Tuesday, February 22, 2011

Pilot Review: Criminal Minds: Suspect Behavior

Criminal Minds: Suspect Behavior (CBS)
Premiered February 16 at 10pm

I’ve never quite understood the recent enthusiasm for spinoffs of crime procedurals, especially when there aren’t even any characters from the original series being transplanted to the new show. That said, one of my favorite procedurals, one which I’ve since stopped watching, “NCIS,” was itself technically a spinoff of the same sort. Even if that’s true, however, this pilot doesn’t even come close to matching the quality or energy of that show. This is as run-of-the-mill as they get, and there isn’t one thing to me that makes it stand out from the sea of shows featuring crime task forces of some kind. It’s especially disappointing given the fact that Forest Whitaker is at the helm of this team. Whitaker has demonstrated that he’s capable of playing a complex cop before in “The Shield,” though there is this unfortunate trend of actors on cable shows, such as Michael Chiklis and Alex O’Loughlin on that very same FX series, whose turns on broadcast network shows are considerably less impressive. Whitaker is generally one-note, and the same is true of the usually entertaining and sarcastic Janeane Garofalo, whose role seems to have been stripped of all personality. This plays just like a “Law & Order” entry, with an intro similar to its “SVU” opening, signaling that there’s some sort of link between this and its lead-in show. Functionally, it reminds me of “The Forgotten,” which isn’t exactly a winning recommendation. This pilot falls prey several times to being overly self-congratulatory and trying to endow its characters with an insight that it presumes the viewer doesn’t have. It’s not nearly as clever as it thinks it is, and it’s hardly engaging. I don’t have any desire to check back in to this show.

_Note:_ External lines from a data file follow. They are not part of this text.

/-! ## modOp -/

@[simp] theorem modOp_mem (s : State) (n : Nat) (f : EngOp → EngOp) : (modOp s n f).mem = s.mem := rfl
@[simp] theorem modOp_full (s : State) (n : Nat) (f : EngOp → EngOp) : (modOp s n f).full = s.full := rfl
@[simp] theorem modOp_ctMode (s : State) (n : Nat) (f : EngOp → EngOp) : (modOp s n f).ctMode = s.ctMode := rfl
@[simp] theorem modOp_ctBusy (s : State) (n : Nat) (f : EngOp → EngOp) : (modOp s n f).ctBusy = s.ctBusy := rfl
@[simp] theorem modOp_wins (s : State) (n : Nat) (f : EngOp → EngOp) : (modOp s n f).wins = s.wins := rfl
@[simp] theorem modOp_fxregs (s : State) (n : Nat) (f : EngOp → EngOp) : (modOp s n f).fxregs = s.fxregs := rfl
@[simp] theorem modOp_lanes (s : State) (n : Nat) (f : EngOp → EngOp) : (modOp s n f).lanes = s.lanes := rfl
@[simp] theorem modOp_dead (s : State) (n : Nat) (f : EngOp → EngOp) : (modOp s n f).dead = s.dead := rfl
@[simp] theorem modOp_tps (s : State) (n : Nat) (f : EngOp → EngOp) : (modOp s n f).tps = s.tps := rfl
@[simp] theorem modOp_images (s : State) (n : Nat) (f : EngOp → EngOp) : (modOp s n f).images = s.images := rfl
@[simp] theorem modOp_insts (s : State) (n : Nat) (f : EngOp → EngOp) : (modOp s n f).insts = s.insts := rfl
@[simp] theorem modOp_frames (s : State) (n : Nat) (f : EngOp → EngOp) : (modOp s n f).frames = s.frames := rfl
@[simp] theorem modOp_ahalt (s : State) (n : Nat) (f : EngOp → EngOp) : (modOp s n f).ahalt = s.ahalt := rfl
@[simp] theorem modOp_units (s : State) (n : Nat) (f : EngOp → EngOp) : (modOp s n f).units = s.units := rfl
@[simp] theorem modOp_launches (s : State) (n : Nat) (f : EngOp → EngOp) : (modOp s n f).launches = s.launches := rfl
@[simp] theorem modOp_jobs (s : State) (n : Nat) (f : EngOp → EngOp) : (modOp s n f).jobs = s.jobs := rfl
@[simp] theorem modOp_nodes (s : State) (n : Nat) (f : EngOp → EngOp) : (modOp s n f).nodes = s.nodes := rfl
@[simp] theorem modOp_slots (s : State) (n : Nat) (f : EngOp → EngOp) : (modOp s n f).slots = s.slots := rfl
@[simp] theorem modOp_queues (s : State) (n : Nat) (f : EngOp → EngOp) : (modOp s n f).queues = s.queues := rfl
@[simp] theorem modOp_roots (s : State) (n : Nat) (f : EngOp → EngOp) : (modOp s n f).roots = s.roots := rfl
@[simp] theorem modOp_spills (s : State) (n : Nat) (f : EngOp → EngOp) : (modOp s n f).spills = s.spills := rfl
@[simp] theorem modOp_saves (s : State) (n : Nat) (f : EngOp → EngOp) : (modOp s n f).saves = s.saves := rfl
@[simp] theorem modOp_jibs (s : State) (n : Nat) (f : EngOp → EngOp) : (modOp s n f).jibs = s.jibs := rfl
@[simp] theorem modOp_acceptRr (s : State) (n : Nat) (f : EngOp → EngOp) : (modOp s n f).acceptRr = s.acceptRr := rfl
@[simp] theorem modOp_bindRr (s : State) (n : Nat) (f : EngOp → EngOp) : (modOp s n f).bindRr = s.bindRr := rfl
@[simp] theorem modOp_laneJobs (s : State) (n : Nat) (f : EngOp → EngOp) : (modOp s n f).laneJobs = s.laneJobs := rfl
@[simp] theorem modOp_owed (s : State) (n : Nat) (f : EngOp → EngOp) : (modOp s n f).owed = s.owed := rfl
@[simp] theorem modOp_lostLines (s : State) (n : Nat) (f : EngOp → EngOp) : (modOp s n f).lostLines = s.lostLines := rfl
@[simp] theorem modOp_shares (s : State) (n : Nat) (f : EngOp → EngOp) : (modOp s n f).shares = s.shares := rfl
@[simp] theorem modOp_ops (s : State) (n : Nat) (f : EngOp → EngOp) : (modOp s n f).ops = kmod s.ops n f := rfl
@[simp] theorem modOp_streams (s : State) (n : Nat) (f : EngOp → EngOp) : (modOp s n f).streams = s.streams := rfl
@[simp] theorem modOp_tmpls (s : State) (n : Nat) (f : EngOp → EngOp) : (modOp s n f).tmpls = s.tmpls := rfl
@[simp] theorem modOp_chans (s : State) (n : Nat) (f : EngOp → EngOp) : (modOp s n f).chans = s.chans := rfl
@[simp] theorem modOp_chains (s : State) (n : Nat) (f : EngOp → EngOp) : (modOp s n f).chains = s.chains := rfl
@[simp] theorem modOp_idxs (s : State) (n : Nat) (f : EngOp → EngOp) : (modOp s n f).idxs = s.idxs := rfl
@[simp] theorem modOp_mxes (s : State) (n : Nat) (f : EngOp → EngOp) : (modOp s n f).mxes = s.mxes := rfl
@[simp] theorem modOp_spilled (s : State) (n : Nat) (f : EngOp → EngOp) : (modOp s n f).spilled = s.spilled := rfl
@[simp] theorem modOp_journals (s : State) (n : Nat) (f : EngOp → EngOp) : (modOp s n f).journals = s.journals := rfl
@[simp] theorem modOp_watches (s : State) (n : Nat) (f : EngOp → EngOp) : (modOp s n f).watches = s.watches := rfl
@[simp] theorem modOp_blob (s : State) (n : Nat) (f : EngOp → EngOp) : (modOp s n f).blob = s.blob := rfl
@[simp] theorem modOp_fwState (s : State) (n : Nat) (f : EngOp → EngOp) : (modOp s n f).fwState = s.fwState := rfl
@[simp] theorem modOp_fwver (s : State) (n : Nat) (f : EngOp → EngOp) : (modOp s n f).fwver = s.fwver := rfl
@[simp] theorem modOp_dump (s : State) (n : Nat) (f : EngOp → EngOp) : (modOp s n f).dump = s.dump := rfl
@[simp] theorem modOp_flash (s : State) (n : Nat) (f : EngOp → EngOp) : (modOp s n f).flash = s.flash := rfl
@[simp] theorem modOp_hostOffers (s : State) (n : Nat) (f : EngOp → EngOp) : (modOp s n f).hostOffers = s.hostOffers := rfl
@[simp] theorem modOp_winbase (s : State) (n : Nat) (f : EngOp → EngOp) : (modOp s n f).winbase = s.winbase := rfl
@[simp] theorem modOp_mboxes (s : State) (n : Nat) (f : EngOp → EngOp) : (modOp s n f).mboxes = s.mboxes := rfl
@[simp] theorem modOp_dies (s : State) (n : Nat) (f : EngOp → EngOp) : (modOp s n f).dies = s.dies := rfl
@[simp] theorem modOp_sailsOut (s : State) (n : Nat) (f : EngOp → EngOp) : (modOp s n f).sailsOut = s.sailsOut := rfl
@[simp] theorem modOp_service (s : State) (n : Nat) (f : EngOp → EngOp) : (modOp s n f).service = s.service := rfl
@[simp] theorem modOp_power (s : State) (n : Nat) (f : EngOp → EngOp) : (modOp s n f).power = s.power := rfl
@[simp] theorem modOp_hot (s : State) (n : Nat) (f : EngOp → EngOp) : (modOp s n f).hot = s.hot := rfl
@[simp] theorem modOp_links (s : State) (n : Nat) (f : EngOp → EngOp) : (modOp s n f).links = s.links := rfl
@[simp] theorem modOp_bnum (s : State) (n : Nat) (f : EngOp → EngOp) : (modOp s n f).bnum = s.bnum := rfl
@[simp] theorem modOp_bnd (s : State) (n : Nat) (f : EngOp → EngOp) : (modOp s n f).bnd = s.bnd := rfl
@[simp] theorem modOp_bperFrom (s : State) (n : Nat) (f : EngOp → EngOp) : (modOp s n f).bperFrom = s.bperFrom := rfl
@[simp] theorem modOp_bndFull (s : State) (n : Nat) (f : EngOp → EngOp) : (modOp s n f).bndFull = s.bndFull := rfl
@[simp] theorem modOp_snap (s : State) (n : Nat) (f : EngOp → EngOp) : (modOp s n f).snap = s.snap := rfl
@[simp] theorem modOp_undo (s : State) (n : Nat) (f : EngOp → EngOp) : (modOp s n f).undo = s.undo := rfl
@[simp] theorem modOp_log (s : State) (n : Nat) (f : EngOp → EngOp) : (modOp s n f).log = s.log := rfl
@[simp] theorem modOp_replay (s : State) (n : Nat) (f : EngOp → EngOp) : (modOp s n f).replay = s.replay := rfl
@[simp] theorem modOp_rollbacks (s : State) (n : Nat) (f : EngOp → EngOp) : (modOp s n f).rollbacks = s.rollbacks := rfl
@[simp] theorem modOp_counters (s : State) (n : Nat) (f : EngOp → EngOp) : (modOp s n f).counters = s.counters := rfl
@[simp] theorem modOp_health (s : State) (n : Nat) (f : EngOp → EngOp) : (modOp s n f).health = s.health := rfl
@[simp] theorem modOp_lost (s : State) (n : Nat) (f : EngOp → EngOp) : (modOp s n f).lost = s.lost := rfl
@[simp] theorem modOp_fc (s : State) (n : Nat) (f : EngOp → EngOp) : (modOp s n f).fc = s.fc := rfl
@[simp] theorem modOp_fcnum (s : State) (n : Nat) (f : EngOp → EngOp) : (modOp s n f).fcnum = s.fcnum := rfl
@[simp] theorem modOp_spdm (s : State) (n : Nat) (f : EngOp → EngOp) : (modOp s n f).spdm = s.spdm := rfl
@[simp] theorem modOp_doe (s : State) (n : Nat) (f : EngOp → EngOp) : (modOp s n f).doe = s.doe := rfl
@[simp] theorem modOp_barData (s : State) (n : Nat) (f : EngOp → EngOp) : (modOp s n f).barData = s.barData := rfl
@[simp] theorem modOp_msix (s : State) (n : Nat) (f : EngOp → EngOp) : (modOp s n f).msix = s.msix := rfl
@[simp] theorem modOp_halOut (s : State) (n : Nat) (f : EngOp → EngOp) : (modOp s n f).halOut = s.halOut := rfl
@[simp] theorem modOp_ats (s : State) (n : Nat) (f : EngOp → EngOp) : (modOp s n f).ats = s.ats := rfl
@[simp] theorem modOp_held (s : State) (n : Nat) (f : EngOp → EngOp) : (modOp s n f).held = s.held := rfl
@[simp] theorem modOp_mcReads (s : State) (n : Nat) (f : EngOp → EngOp) : (modOp s n f).mcReads = s.mcReads := rfl
@[simp] theorem modOp_uce (s : State) (n : Nat) (f : EngOp → EngOp) : (modOp s n f).uce = s.uce := rfl
@[simp] theorem modOp_extJobs (s : State) (n : Nat) (f : EngOp → EngOp) : (modOp s n f).extJobs = s.extJobs := rfl
@[simp] theorem modOp_flrs (s : State) (n : Nat) (f : EngOp → EngOp) : (modOp s n f).flrs = s.flrs := rfl
@[simp] theorem modOp_tb (s : State) (n : Nat) (f : EngOp → EngOp) : (modOp s n f).tb = s.tb := rfl
@[simp] theorem modOp_sysMem (s : State) (n : Nat) (f : EngOp → EngOp) : (modOp s n f).sysMem = s.sysMem := rfl
@[simp] theorem modOp_turns (s : State) (n : Nat) (f : EngOp → EngOp) : (modOp s n f).turns = s.turns := rfl
@[simp] theorem modOp_cur (s : State) (n : Nat) (f : EngOp → EngOp) : (modOp s n f).cur = s.cur := rfl
@[simp] theorem modOp_nextId (s : State) (n : Nat) (f : EngOp → EngOp) : (modOp s n f).nextId = s.nextId := rfl
@[simp] theorem modOp_freeCount (s : State) (n : Nat) (f : EngOp → EngOp) : (modOp s n f).freeCount = s.freeCount := rfl
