/-- What is as much as a number of FW40 is rounded exactly. -/
theorem roundsExactly_of_fwNumber {s : Bool} {m n i : Nat} {e : Int} (he : -1080 ≤ e) (hn : FwNumber n i)
    (h : fwUnitsOf s n (i - 539) = fwUnitsOf s m e) : RoundsExactly s m e := by
  obtain rfl | hm := eq_or_ne m 0
  · exact roundsExactly_zero s e
  · have hne : fwUnitsOf s m e ≠ 0 := by rwa [ne_eq, fwUnitsOf_eq_zero]
    have hrounds := (fwRound_roundsOrZero s m he).1 hne
    have hsign : fwSign (fwRound s m e).1 = s := hrounds.1.trans (signed_lt_zero (Nat.mul_ne_zero hm (Nat.two_pow_pos _).ne') s)
    rw [← h, RoundsTo, ← mul_one (fwUnitsOf s n _), ← pow_zero 2] at hrounds
    obtain ⟨hflags, hunits⟩ := roundsOver_exact hn (fwRound_sat s m e) hrounds
    exact ⟨_, Prod.ext rfl hflags, hsign, fwFinite_of_units_ne_zero (by rwa [hunits, h]), hunits.trans h⟩

/-- A number of FW40 that is rounded to an integer gives a number of FW40. -/
theorem roundsExactly_rneInt (s : Bool) {m i : Nat} (h : FwNumber m i) : RoundsExactly s (rneInt m (i - 539)).1 0 := by
  by_cases hi : 539 ≤ i
  · refine roundsExactly_of_fwNumber (by omega) h ?_
    rw [fwUnitsOf_shift s m (e0 := 0) (by omega) (by omega), rneInt, if_pos (by omega), fwUnitsOf, signed_mul_two_pow, sub_zero]
  · obtain ⟨near, -⟩ := rneInt_nearest m (e := i - 539) (a := 0) (b := 539 - i) (by omega)
    have hpow : 2 ^ (539 - i) = 2 ^ 1 * 2 ^ (538 - i) := two_pow_eq_mul (by omega)
    have hbits := h.bits
    have hpos : 0 < 2 ^ (538 - i) := Nat.two_pow_pos _
    have hle : (rneInt m (i - 539)).1 ≤ 2 ^ 29 := near.le (by rw [hpow]; omega)
    obtain h0 | hne := eq_or_ne (rneInt m (i - 539)).1 0
    · rw [h0]
      exact roundsExactly_zero s 0
    · have hlen := bitLen_le hne (k := 30) (by omega)
      exact roundsExactly_of_bits s (by omega) (by omega) (by omega)

end Sys2Proof.Machine
end

section
/-! SUPPORT. The operators of one FW40 word (R156, R157, R159, R160), over finite words. -/

namespace Sys2Proof.Machine

open Sys2Proof.Safety

/-- A finite word is a number of FW40, and its number is the word's in units of 2^−1080. -/
theorem fwUnpack_units {a : Lane} (ha : fwFinite a = true) :
    ∃ m i : Nat, FwNumber m i ∧ fwUnpack a = .num (fwSign a) m (i - 539) ∧ fwUnits a = fwUnitsOf (fwSign a) m (i - 539) := by
  obtain ⟨m, i, hn, hunpack⟩ := fwUnpack_of_finite ha
  exact ⟨m, i, hn, hunpack, fwUnits_of_num hunpack⟩

/-- A word of the number 0 is the zero of its sign. -/
theorem fwUnpack_of_units_zero {a : Lane} (ha : fwFinite a = true) (h0 : fwUnits a = 0) : ∃ e, fwUnpack a = .num (fwSign a) 0 e := by
  obtain ⟨m, i, -, hunpack, hunits⟩ := fwUnpack_units ha
  rw [hunits, fwUnitsOf_eq_zero] at h0
  exact ⟨_, h0 ▸ hunpack⟩

/-- The exponent of the leading bit of a number, in units of 2^−1080. -/
theorem log2_fwUnitsOf (s : Bool) {m : Nat} (hm : m ≠ 0) {e : Int} (he : -1080 ≤ e) :
    ((fwUnitsOf s m e).natAbs.log2 : Int) = e + m.log2 + 1080 := by
  rw [fwUnitsOf, natAbs_signed, log2_mul_two_pow hm]
  omega

@[simp] theorem rneInt_zero (e : Int) : rneInt 0 e = (0, false) := by simp [rneInt, rneShift]

/-- `fround` of a number, which may be 0. -/
theorem laneFround_of_num {a : Lane} {s : Bool} {m : Nat} {e : Int} (h : fwUnpack a = .num s m e) :
    laneFround a = ((fwRound s (rneInt m e).1 0).1, { Flags.none with nx := (rneInt m e).2 }) := by
  obtain rfl | hm := eq_or_ne m 0
  · rw [eq_fwZero_of_unpack h]
    simp [laneFround, Flags.none]
  · simp only [laneFround, h, if_neg hm]

theorem expOf_eq {m i k : Nat} (hm : m ≠ 0) (hk : (k : Int) = i + m.log2 + 541) : expOf m (i - 539) = k - 1080 := by
  rw [expOf, bitLen_of_ne hm]
  omega

/-! ## What rounding to an integer leaves (R156) -/

theorem signed_natAbs (y : Int) : signed (decide (y < 0)) y.natAbs = y := by
  unfold signed
  split_ifs with h <;> rw [decide_eq_true_eq] at h <;> omega

/-- A significand of 30 bits less the multiple of a power of two nearest to it has at most 30 bits. -/
theorem natAbs_sub_nearest_lt {m n g : Nat} (hm : m < 2 ^ 30) (hg : 0 < g) (near : NearestEven m (2 ^ g) n) :
    (m - (n * 2 ^ g : Nat) : Int).natAbs < 2 ^ 30 := by
  have hhalf : 2 ^ g = 2 ^ 1 * 2 ^ (g - 1) := two_pow_eq_mul (by omega)
  obtain hsmall | hlarge := Nat.lt_or_ge 30 g
  · have hpow : 2 ^ 31 ≤ 2 ^ g := Nat.pow_le_pow_right (by omega) (by omega)
    have hzero : n ≤ 0 := near.le (by omega)
    rw [Nat.le_zero.mp hzero]
    omega
  · have hpow : 2 ^ (g - 1) ≤ 2 ^ 29 := Nat.pow_le_pow_right (by omega) (by omega)
    obtain ⟨below, above, -⟩ := near
    omega

/-- A number of FW40 less the integer nearest to it is a number of FW40, where it is not 0. -/
theorem exists_fwNumber_reduced (s : Bool) {m i : Nat} (hn : FwNumber m i)
    (hne : fwUnitsOf s m (i - 539) - rneVal s m (i - 539) * 2 ^ 1080 ≠ 0) : ∃ (t : Bool) (k j : Nat), FwNumber k j ∧
      fwUnitsOf t k (j - 539) = fwUnitsOf s m (i - 539) - rneVal s m (i - 539) * 2 ^ 1080 := by
  have hfraction : i < 539 := by
    by_contra hi
    refine hne ?_
    rw [fwUnitsOf_shift s m (e0 := 0) (by omega) (by omega), rneVal, rneInt, if_pos (by omega), sub_zero]
    exact sub_self _
  obtain ⟨near, -⟩ := rneInt_nearest m (e := i - 539) (a := 0) (b := 539 - i) (by omega)
  rw [pow_zero, mul_one] at near
  obtain ⟨y, hy⟩ : ∃ y, y = signed s m - signed s ((rneInt m (i - 539)).1 * 2 ^ (539 - i)) := ⟨_, rfl⟩
  have hunits : y * 2 ^ (541 + i) = fwUnitsOf s m (i - 539) - rneVal s m (i - 539) * 2 ^ 1080 := by
    have hexp : ((i : Int) - 539 + 1080).toNat = 541 + i := by omega
    have hpow : (1080 : Nat) = 539 - i + (541 + i) := by omega
    rw [hy, sub_mul, fwUnitsOf, signed_mul_two_pow, signed_mul_two_pow, rneVal, hexp, mul_assoc, ← pow_add, ← hpow]
  have hy0 : y ≠ 0 := by
    rintro rfl
    exact hne (by rw [← hunits, zero_mul])
  have habs : y.natAbs < 2 ^ 30 := by
    rw [hy, natAbs_signed_sub, bne_self_eq_false, signed_false]
    exact natAbs_sub_nearest_lt hn.bits (by omega) near
  have hlen := bitLen_le (Int.natAbs_ne_zero.mpr hy0) habs
  obtain ⟨k, j, hk, hkj⟩ := exists_fwNumber (decide (y < 0)) (e := i - 539) (Int.natAbs_ne_zero.mpr hy0) hlen (by omega) (by omega)
  refine ⟨decide (y < 0), k, j, hk, ?_⟩
  have hexp : ((i : Int) - 539 + 1080).toNat = 541 + i := by omega
  rw [hkj, ← hunits, fwUnitsOf, hexp, signed_mul_two_pow, signed_natAbs]

theorem addNum_sat (s : Bool) (m : Nat) (e : Int) (t : Bool) (n : Nat) (f : Int) : (addNum s m e t n f).2.sat = false := by
  unfold addNum fwRoundInt
  dsimp only
  split_ifs
  · rfl
  · exact fwRound_sat ..

section
variable {a : Lane} (ha : fwFinite a = true)
include ha

/-- A finite word that is not 0. -/
theorem fwUnpack_of_units_ne_zero (h0 : fwUnits a ≠ 0) : ∃ m i : Nat, m ≠ 0 ∧ FwNumber m i ∧ fwUnpack a = .num (fwSign a) m (i - 539) ∧
    fwUnits a = fwUnitsOf (fwSign a) m (i - 539) ∧ ((fwUnits a).natAbs.log2 : Int) = i + m.log2 + 541 := by
  obtain ⟨m, i, hn, hunpack, hunits⟩ := fwUnpack_units ha
  have hm : m ≠ 0 := by rwa [hunits, ne_eq, fwUnitsOf_eq_zero] at h0
  refine ⟨m, i, hm, hn, hunpack, hunits, ?_⟩
  rw [hunits, log2_fwUnitsOf _ hm (by omega)]
  ring

/-- `fround` gives the nearest integer, with the sign of its operand (R157). -/
theorem laneFround_of_finite : ∃ r : Lane,
    laneFround a = (r, { Flags.none with nx := decide (rneQuot (fwUnits a) (2 ^ 1080) * 2 ^ 1080 ≠ fwUnits a) }) ∧ fwFinite r = true ∧
      fwUnits r = rneQuot (fwUnits a) (2 ^ 1080) * 2 ^ 1080 ∧ fwSign r = fwSign a := by
  obtain ⟨m, i, hn, hunpack, hunits⟩ := fwUnpack_units ha
  obtain ⟨hquot, hinexact⟩ := rneVal_units (fwSign a) m (e := i - 539) (by omega)
  obtain ⟨w, hround, hsign, hfin, hw⟩ := roundsExactly_rneInt (fwSign a) hn
  rw [hunits, hquot, ← hinexact, laneFround_of_num hunpack, hround]
  refine ⟨w, rfl, hfin, ?_, hsign⟩
  rw [hw, fwUnitsOf, signed_mul_two_pow]
  rfl

/-- `fmant` gives the significand, in [1, 2) (R157). -/
theorem laneFmant_of_ne_zero (h0 : fwUnits a ≠ 0) : ∃ r : Lane, laneFmant a = plain r ∧ fwFinite r = true ∧
    fwUnits r * 2 ^ (fwUnits a).natAbs.log2 = fwUnits a * 2 ^ 1080 := by
  obtain ⟨m, i, hm, hn, hunpack, hunits, hlog⟩ := fwUnpack_of_units_ne_zero ha h0
  have hlen := bitLen_of_ne hm
  have hbits := bitLen_le hm hn.bits
  obtain ⟨w, hround, -, hfin, hw⟩ := roundsExactly_of_bits (fwSign a) hn.bits (e := 1 - bitLen m) (by omega) (by omega)
  refine ⟨w, ?_, hfin, ?_⟩
  · simp only [laneFmant, hunpack, if_neg hm, hround, plain]
  · have hpow : (1 - bitLen m + 1080 : Int).toNat + (fwUnits a).natAbs.log2 = (i - 539 + 1080 : Int).toNat + 1080 := by omega
    rw [hw, hunits, fwUnitsOf, ← hunits, signed_mul_two_pow, mul_assoc, ← pow_add, hpow, hunits, fwUnitsOf, signed_mul_two_pow, pow_add, mul_assoc]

How will it work as a series? Procedurals can go on forever. There are an infinite number of cases to be explored, and this “suspect behavior” focus should enable just as many possible plotlines. Having one of the squad’s members as a pedophile murderer is intriguing, though it’s slightly disconcerting that he came face-to-face with a child abductor in the first episode, meaning that that card has already been played. There’s still a whole team of people left, so the wealth can be shared.
How long will it last? Possibly forever. Seriously, though, the original “Criminal Minds” is already in its sixth season, and this series premiere was watched by more people than that show. This seems to be a very popular genre, and therefore I have no doubt that this show, however unappealing it is to me, will live a long and (disturbing only in content) happy life, earning a renewal pretty soon.